-- Supplied entries --
-- ==== Sys2Proof/Machine/RegMap.lean ====
section
/-! DEFINITION. The register map (19_register_index, R498, R499): the address of every register and counter, and for
every register that has stored fields its reset value and the masks of its RW, W1C and RWL fields (R9). A Ladle
register is written at the address of tile 0, a station register at that of station 0. -/

namespace Sys2Proof.Machine.Reg

abbrev hubVersion : Nat := 0x0
abbrev hubConfig : Nat := 0x4
abbrev hubTimeLo : Nat := 0x8
abbrev hubTimeHi : Nat := 0xC
abbrev hubRcpBase : Nat := 0x108
abbrev hubRcpSel : Nat := 0x100
abbrev hubRcpInfo : Nat := 0x104
abbrev ldlTapErr : Nat := 0x400088
abbrev ldlTapErrtag : Nat := 0x40008C
abbrev ldlStatus : Nat := 0x400000
abbrev ldlLocOp : Nat := 0x400040
abbrev ldlLocPos : Nat := 0x400044
abbrev ldlLocSyn : Nat := 0x400048
abbrev ldlLocCtx : Nat := 0x40004C
abbrev ldlCntClr : Nat := 0x400004
abbrev hubSealCntClr : Nat := 0x2BC
abbrev hubSealStatus : Nat := 0x200
abbrev hubSealCapBlk : Nat := 0x204
abbrev hubSealCapInfo : Nat := 0x208
abbrev hubSealCapBcvLo : Nat := 0x20C
abbrev hubSealCapBcvHi : Nat := 0x210
abbrev hubSealCapCtx : Nat := 0x214
abbrev hubRteCap : Nat := 0x220
abbrev hubRteCapCtx : Nat := 0x224
abbrev hubRteCapStep : Nat := 0x228
abbrev hubScrubCtrl : Nat := 0x2C0
abbrev hubScrubFirst : Nat := 0x2C4
abbrev hubScrubLast : Nat := 0x2C8
abbrev hubScrubPos : Nat := 0x2CC
abbrev mtrStatus : Nat := 0x40000
abbrev mtrLaneCtrl : Nat := 0x40004
abbrev mtrQueue : Nat := 0x40008
abbrev mtrArbCapOp : Nat := 0x40010
abbrev mtrArbCapCtx : Nat := 0x40014
abbrev mtrArbCapStep : Nat := 0x40018
abbrev mtrArbCapTile : Nat := 0x4001C
abbrev hubSieveSeedLo : Nat := 0x300
abbrev hubSieveSeedHi : Nat := 0x304
abbrev hubSieveRate : Nat := 0x308
abbrev hubSieveRate64 : Nat := 0x30C
abbrev hubSieveCfg : Nat := 0x310
abbrev hubSieveSpillBase : Nat := 0x314
abbrev hubSieveSpillSize : Nat := 0x318
abbrev hubSieveBound : Nat := 0x320
abbrev hubSieveDeficit : Nat := 0x324
abbrev hubSieveModelSel : Nat := 0x328
abbrev hubSieveModelULo : Nat := 0x32C
abbrev hubSieveModelUHi : Nat := 0x330
abbrev hubSieveModelV : Nat := 0x334
abbrev hubSieveModelF : Nat := 0x338
abbrev hubSieveClr : Nat := 0x340
abbrev lidCtrl : Nat := 0x30000
abbrev lidStatus : Nat := 0x30004
abbrev lidLedgerBase : Nat := 0x30008
abbrev lidLedgerSize : Nat := 0x3000C
abbrev lidCtxSel : Nat := 0x30010
abbrev lidCtxInfo : Nat := 0x30014
abbrev lidCtxCommitted : Nat := 0x30018
abbrev lidSlotInfo : Nat := 0x3001C
abbrev lidSlotStep : Nat := 0x30020
abbrev lidCapInfo : Nat := 0x30030
abbrev lidCapCtx : Nat := 0x30034
abbrev lidCapStep : Nat := 0x30038
abbrev sckSel : Nat := 0x60000
abbrev sckEntry : Nat := 0x60004
abbrev sckScales : Nat := 0x60008
abbrev sckHist : Nat := 0x6000C
abbrev hubSisSaveBase : Nat := 0x400
abbrev hubSisStatus : Nat := 0x404
abbrev hubSisThreadSel : Nat := 0x408
abbrev hubSisThread : Nat := 0x40C
abbrev hubSisThreadPc : Nat := 0x410
abbrev ktlStatus : Nat := 0x50000
abbrev ktlWdog : Nat := 0x50004
abbrev ktlBoot : Nat := 0x50008
abbrev ktlFwVersion : Nat := 0x5000C
abbrev ktlAct : Nat := 0x50010
abbrev ktlRingSel : Nat := 0x50020
abbrev ktlRingBase : Nat := 0x50024
abbrev ktlRingCfg : Nat := 0x50028
abbrev ktlRingCtx : Nat := 0x5002C
abbrev ktlRingPtr : Nat := 0x50030
abbrev ktlCringBase : Nat := 0x50034
abbrev ktlCringPtr : Nat := 0x50038
abbrev ktlDb : Nat := 0x50100
abbrev ktlCdb : Nat := 0x50104
abbrev ktlStageBlk : Nat := 0x50040
abbrev ktlStageLen : Nat := 0x50044
abbrev ktlStageGo : Nat := 0x50048
abbrev ktlStageStatus : Nat := 0x5004C
abbrev hubJrnlBase : Nat := 0x500
abbrev hubJrnlNextLo : Nat := 0x504
abbrev hubJrnlNextHi : Nat := 0x508
abbrev hubJrnlStatus : Nat := 0x50C
abbrev hubJrnlWin : Nat := 0x2000
abbrev hubMode : Nat := 0x600
abbrev hubPairCtrl : Nat := 0x610
abbrev hubPairBase : Nat := 0x614
abbrev hubPairStatus : Nat := 0x618
abbrev hubPairCap : Nat := 0x61C
abbrev hubPairCapCtx : Nat := 0x620
abbrev hubPairCapStep : Nat := 0x624
abbrev hubPairCapBkt : Nat := 0x628
abbrev hubPairCapLocLo : Nat := 0x62C
abbrev hubPairCapLocHi : Nat := 0x630
abbrev hubPairCapPtnLo : Nat := 0x634
abbrev hubPairCapPtnHi : Nat := 0x638
abbrev hubProvBase : Nat := 0x680
abbrev hubProvSize : Nat := 0x684
abbrev hubProvNextLo : Nat := 0x688
abbrev hubProvNextHi : Nat := 0x68C
abbrev hubPeerAgent : Nat := 0x700
abbrev hubShape : Nat := 0x704
abbrev hubBuddyMap : Nat := 0x708
abbrev hubBuddyCtrl : Nat := 0x70C
abbrev hubHoldFirst : Nat := 0x710
abbrev hubHoldLast : Nat := 0x714
abbrev hubPeerRxBase : Nat := 0x718
abbrev hubPeerRxPtr : Nat := 0x71C
abbrev hubCkptStatus : Nat := 0x720
abbrev hubCkptCap : Nat := 0x724
abbrev hubCkptCapStep : Nat := 0x728
abbrev hubCkptPub : Nat := 0x740
abbrev hubCkptEndorse : Nat := 0x7A0
abbrev hubWhiskCtrl : Nat := 0x900
abbrev hubWhiskRate : Nat := 0x904
abbrev hubWhiskStatus : Nat := 0x908
abbrev hubTcInfo : Nat := 0x90C
abbrev hubTcBase : Nat := 0x910
abbrev hubSuspWeight0 : Nat := 0x920
abbrev hubSuspWeight1 : Nat := 0x924
abbrev hubSuspWeight2 : Nat := 0x928
abbrev hubSuspThresh : Nat := 0x92C
abbrev hubSuspCfg : Nat := 0x930
abbrev hubSuspStatus : Nat := 0x934
abbrev hubQuarStatus : Nat := 0x938
abbrev colStatus : Nat := 0x10000
abbrev colCtrl : Nat := 0x10004
abbrev colSafe : Nat := 0x10008
abbrev colSelf : Nat := 0x1000C
abbrev colCapSrc : Nat := 0x10010
abbrev colCapAddrLo : Nat := 0x10014
abbrev colCapAddrHi : Nat := 0x10018
abbrev colCapMaster : Nat := 0x1001C
abbrev colCapTimeLo : Nat := 0x10020
abbrev colCapTimeHi : Nat := 0x10024
abbrev colStnErrLo : Nat := 0x11000
abbrev colStnErrHi : Nat := 0x11004
abbrev colStnWireLo : Nat := 0x11008
abbrev colStnWireHi : Nat := 0x1100C
abbrev colStnLvlLo : Nat := 0x11010
abbrev colStnLvlHi : Nat := 0x11014
abbrev colStnEnLo : Nat := 0x11018
abbrev colStnEnHi : Nat := 0x1101C
abbrev colStnClass0 : Nat := 0x11020
abbrev colCntGlitch : Nat := 0x11040
abbrev hubWatchCtrl : Nat := 0xA00
abbrev hubWatchStatus : Nat := 0xA04
abbrev hubWatchDomSel : Nat := 0xA14
abbrev hubWatchDom : Nat := 0xA18
abbrev hubRstSel : Nat := 0xB04
abbrev hubRstStatus : Nat := 0xB00
abbrev hubCflStatus : Nat := 0xB08
abbrev hubDumpStatus : Nat := 0xC00
abbrev hubDumpAddr : Nat := 0xC04
abbrev hubDumpData : Nat := 0xC08
abbrev hubDumpListBase : Nat := 0xC0C
abbrev hubDumpListCount : Nat := 0xC10
abbrev hubWatchCap : Nat := 0xA08
abbrev hubWatchCapTimeLo : Nat := 0xA0C
abbrev hubWatchCapTimeHi : Nat := 0xA10
abbrev trvStatus : Nat := 0x20000
abbrev trvHard : Nat := 0x20004
abbrev trvHard2 : Nat := 0x20008
abbrev trvGrant : Nat := 0x2000C
abbrev trvPower : Nat := 0x20010
abbrev trvPlimit : Nat := 0x20014
abbrev trvPwrDom : Nat := 0x20018
abbrev trvZoneSel : Nat := 0x20020
abbrev trvZoneTemp : Nat := 0x20024
abbrev trvZoneThr : Nat := 0x20028
abbrev trvZoneDom : Nat := 0x2002C
abbrev trvDomSel : Nat := 0x20030
abbrev trvDomLevel : Nat := 0x20034
abbrev trvPartSel : Nat := 0x20038
abbrev trvPart : Nat := 0x2003C
abbrev trvBudgetCap : Nat := 0x20040
abbrev trvCurveBlk : Nat := 0x20050
abbrev trvCurveCtrl : Nat := 0x20054
abbrev trvCurveInfo : Nat := 0x20058
abbrev trvTripCap : Nat := 0x20060
abbrev trvTripTimeLo : Nat := 0x20064
abbrev trvTripTimeHi : Nat := 0x20068
abbrev trvTripClr : Nat := 0x2006C
abbrev trvAvs : Nat := 0x20078
abbrev hubPortCfg : Nat := 0xD00
abbrev hubPortStatus : Nat := 0xD04
abbrev hubAtbCtrl : Nat := 0xD08
abbrev hubBringStatus : Nat := 0xE00
abbrev hubBringCtrl : Nat := 0xE04
abbrev hubBringExpLo : Nat := 0xE08
abbrev hubBringExpHi : Nat := 0xE0C
abbrev hubPartMapLo : Nat := 0xE10
abbrev hubPartMapHi : Nat := 0xE14
abbrev hubDefectSel : Nat := 0xE20
abbrev hubDefectInfo : Nat := 0xE24
abbrev hubDefectCtrl : Nat := 0xE28
abbrev hubBringLog : Nat := 0x1000

/-! Clear registers with the layout of R183, and the integration registers of R126 and R127. -/
abbrev mtrCntClr : Nat := 0x40080
abbrev lidCntClr : Nat := 0x30080
abbrev sckCntClr : Nat := 0x60080
abbrev hubSisCntClr : Nat := 0x47C
abbrev ktlCntClr : Nat := 0x500FC
abbrev hubJrnlCntClr : Nat := 0x514
abbrev hubPairCntClr : Nat := 0x67C
abbrev hubCkptCntClr : Nat := 0x87C
abbrev hubFtCntClr : Nat := 0x97C
abbrev colCntClr : Nat := 0x10080
abbrev hubRcvCntClr : Nat := 0xC7C
abbrev trvCntClr : Nat := 0x20080
abbrev hubPortCntClr : Nat := 0xD7C
abbrev hubBringCntClr : Nat := 0xE7C
abbrev ldlTapId : Nat := 0x400080
abbrev ldlTapPlan : Nat := 0x400084

/-! Counters: R155, R182, R215, R242, R274, R306, R328, R357, R378, R399, R400, R424, R445, R481, R497. -/
abbrev ldlCntOps : Nat := 0x400100
abbrev ldlCntElements : Nat := 0x400104
abbrev ldlCntRespass : Nat := 0x400108
abbrev ldlCntResfail : Nat := 0x40010C
abbrev ldlCntLocated : Nat := 0x400110
abbrev ldlCntUnlocated : Nat := 0x400114
abbrev ldlCntSpec : Nat := 0x400118
abbrev ldlCntSpecerr : Nat := 0x40011C
abbrev ldlCntNan : Nat := 0x400120
abbrev ldlCntInvalid : Nat := 0x400124
abbrev ldlCntInf : Nat := 0x400128
abbrev ldlCntSat : Nat := 0x40012C
abbrev ldlCntMaxtap : Nat := 0x400130
abbrev ldlCntIndex : Nat := 0x400134
abbrev ldlCntMortaronly : Nat := 0x400138
abbrev ldlCntBufovf : Nat := 0x40013C
abbrev ldlCntLate : Nat := 0x400140
abbrev ldlCntDescerr : Nat := 0x400144
abbrev ldlCntStale : Nat := 0x400148
abbrev ldlCntTaperr : Nat := 0x40014C
abbrev ldlCntOperand : Nat := 0x400150
abbrev ldlCntEgress : Nat := 0x400154
abbrev ldlCntSeal : Nat := 0x400158
abbrev ldlCntAbandoned : Nat := 0x40015C
abbrev ldlCntKat : Nat := 0x400160
abbrev ldlCntKatfail : Nat := 0x400164
abbrev ldlCntRoute : Nat := 0x400168
abbrev hubCntBlkVerified : Nat := 0x240
abbrev hubCntScrubFail : Nat := 0x268
abbrev hubCntSealPath : Nat := 0x244
abbrev hubCntRtePass : Nat := 0x26C
abbrev hubCntSealOrder : Nat := 0x248
abbrev hubCntRteShape : Nat := 0x270
abbrev hubCntSealMem : Nat := 0x24C
abbrev hubCntRteMember : Nat := 0x274
abbrev hubCntSealUsage : Nat := 0x250
abbrev hubCntRteCount : Nat := 0x278
abbrev hubCntSealUnreach : Nat := 0x254
abbrev hubCntRteToken : Nat := 0x27C
abbrev hubCntPoisoned : Nat := 0x258
abbrev hubCntRteRoute : Nat := 0x280
abbrev hubCntCtxKilled : Nat := 0x25C
abbrev hubCntRteIncomplete : Nat := 0x284
abbrev hubCntRewriteDrop : Nat := 0x260
abbrev hubCntRteFull : Nat := 0x288
abbrev hubCntScrubBlocks : Nat := 0x264
abbrev mtrCntSamples : Nat := 0x40100
abbrev mtrCntArbChecker : Nat := 0x40124
abbrev mtrCntSmpAgree : Nat := 0x40104
abbrev mtrCntArbEngine : Nat := 0x40128
abbrev mtrCntSmpEngine : Nat := 0x40108
abbrev mtrCntArbTap : Nat := 0x4012C
abbrev mtrCntLaneFault : Nat := 0x4010C
abbrev mtrCntArbBoth : Nat := 0x40130
abbrev mtrCntDropAge : Nat := 0x40110
abbrev mtrCntArbMortar : Nat := 0x40134
abbrev mtrCntDropFull : Nat := 0x40114
abbrev mtrCntArbUnresolved : Nat := 0x40138
abbrev mtrCntSpill : Nat := 0x40118
abbrev mtrCntKatVectors : Nat := 0x4013C
abbrev mtrCntFetchFail : Nat := 0x4011C
abbrev mtrCntOverflow : Nat := 0x40140
abbrev mtrCntArb : Nat := 0x40120
abbrev mtrCntNolane : Nat := 0x40144
abbrev lidCntOpened : Nat := 0x30100
abbrev lidCntHold : Nat := 0x3011C
abbrev lidCntCommitted : Nat := 0x30104
abbrev lidCntOrder : Nat := 0x30120
abbrev lidCntAbandoned : Nat := 0x30108
abbrev lidCntBucket : Nat := 0x30124
abbrev lidCntReplays : Nat := 0x3010C
abbrev lidCntGateDrop : Nat := 0x30128
abbrev lidCntNulled : Nat := 0x30110
abbrev sckCntUpdates : Nat := 0x60100
abbrev lidCntReleased : Nat := 0x30114
abbrev sckCntInf : Nat := 0x60104
abbrev lidCntFull : Nat := 0x30118
abbrev sckCntClamp : Nat := 0x60108
abbrev hubCntPrograms : Nat := 0x440
abbrev hubCntProgFailed : Nat := 0x444
abbrev hubCntCmd : Nat := 0x448
abbrev hubCntRejected : Nat := 0x44C
abbrev hubCntSwaps : Nat := 0x450
abbrev hubCntRcpLoaded : Nat := 0x454
abbrev hubCntRcpRefused : Nat := 0x458
abbrev hubCntRcpKatFail : Nat := 0x45C
abbrev ktlCntTaken : Nat := 0x50080
abbrev ktlCntRefused : Nat := 0x50084
abbrev ktlCntDberr : Nat := 0x50088
abbrev ktlCntRestart : Nat := 0x5008C
abbrev ktlCntFwact : Nat := 0x50090
abbrev ktlCntDefer : Nat := 0x50094
abbrev hubCntJrnlLost : Nat := 0x510
abbrev hubCntPairGroups : Nat := 0x640
abbrev hubCntPairDiverge : Nat := 0x644
abbrev hubCntPairLost : Nat := 0x648
abbrev hubCntPairDiscard : Nat := 0x64C
abbrev hubCntProvRecords : Nat := 0x650
abbrev hubCntPeerRx : Nat := 0x800
abbrev hubCntCkptWritten : Nat := 0x814
abbrev hubCntPeerDiscard : Nat := 0x804
abbrev hubCntCkptRefused : Nat := 0x818
abbrev hubCntMirrors : Nat := 0x808
abbrev hubCntRestored : Nat := 0x81C
abbrev hubCntMirrorNak : Nat := 0x80C
abbrev hubCntBuddyLost : Nat := 0x810
abbrev hubCntWhiskRuns : Nat := 0x940
abbrev hubCntSuspEvict : Nat := 0x95C
abbrev hubCntWhiskPass : Nat := 0x944
abbrev hubCntQuar : Nat := 0x960
abbrev hubCntWhiskFail : Nat := 0x948
abbrev hubCntSubst : Nat := 0x964
abbrev hubCntWhiskSilent : Nat := 0x94C
abbrev hubCntTcLoaded : Nat := 0x968
abbrev hubCntWhiskChecker : Nat := 0x950
abbrev hubCntTcRefused : Nat := 0x96C
abbrev hubCntWhiskAbandoned : Nat := 0x954
abbrev hubCntSuspObs : Nat := 0x958
abbrev colCntCe : Nat := 0x10100
abbrev colCntUc : Nat := 0x10104
abbrev colCntFa : Nat := 0x10108
abbrev colCntWire : Nat := 0x1010C
abbrev colCntMulti : Nat := 0x10110
abbrev colCntNoinfo : Nat := 0x10114
abbrev colCntSafe : Nat := 0x10118
abbrev hubCntHang : Nat := 0xC40
abbrev hubCntCflPass : Nat := 0xC58
abbrev hubCntRstTile : Nat := 0xC44
abbrev hubCntCflDrop : Nat := 0xC5C
abbrev hubCntRstCluster : Nat := 0xC48
abbrev hubCntCflLate : Nat := 0xC60
abbrev hubCntRstPart : Nat := 0xC4C
abbrev hubCntTeardown : Nat := 0xC64
abbrev hubCntRstCompute : Nat := 0xC50
abbrev hubCntDump : Nat := 0xC68
abbrev hubCntAbsorb : Nat := 0xC54
abbrev hubCntDumpUnreach : Nat := 0xC6C
abbrev trvCntWarn : Nat := 0x20100
abbrev trvCntSensorFail : Nat := 0x20114
abbrev trvCntThrottle : Nat := 0x20104
abbrev trvCntPmbErr : Nat := 0x20118
abbrev trvCntShutdown : Nat := 0x20108
abbrev trvCntHeld : Nat := 0x2011C
abbrev trvCntRise : Nat := 0x2010C
abbrev trvCntCurveLoaded : Nat := 0x20120
abbrev trvCntPower : Nat := 0x20110
abbrev trvCntCurveRefused : Nat := 0x20124
abbrev hubCntRegErr : Nat := 0xD40
abbrev hubCntMemNomatch : Nat := 0xD50
abbrev hubCntMemTimeout : Nat := 0xD44
abbrev hubCntMemDecode : Nat := 0xD54
abbrev hubCntMemLate : Nat := 0xD48
abbrev hubCntMemUe : Nat := 0xD4C
abbrev hubCntBringPass : Nat := 0xE40
abbrev hubCntLinkUnread : Nat := 0xE50
abbrev hubCntBringFuseBad : Nat := 0xE44
abbrev hubCntLinkDown : Nat := 0xE54
abbrev hubCntBringTestBad : Nat := 0xE48
abbrev hubCntLinkHigh : Nat := 0xE58
abbrev hubCntBringListed : Nat := 0xE4C

end Sys2Proof.Machine.Reg

namespace Sys2Proof.Machine

/-- One register, or a run of `count` registers 4 bytes apart: reset value of its stored fields and its masks. -/
structure RegRow where
  addr : Nat
  count : Nat
  reset : Nat
  rw : Nat
  w1c : Nat
  rwl : Nat
  deriving DecidableEq, Repr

-- Task goal --
Filter the lines above, keeping each one that contains the string "fields".

-- Answer section --
every register that has stored fields its reset value and the masks of its RW, W1C and RWL fields (R9). A Ladle
/-- One register, or a run of `count` registers 4 bytes apart: reset value of its stored fields and its masks. -/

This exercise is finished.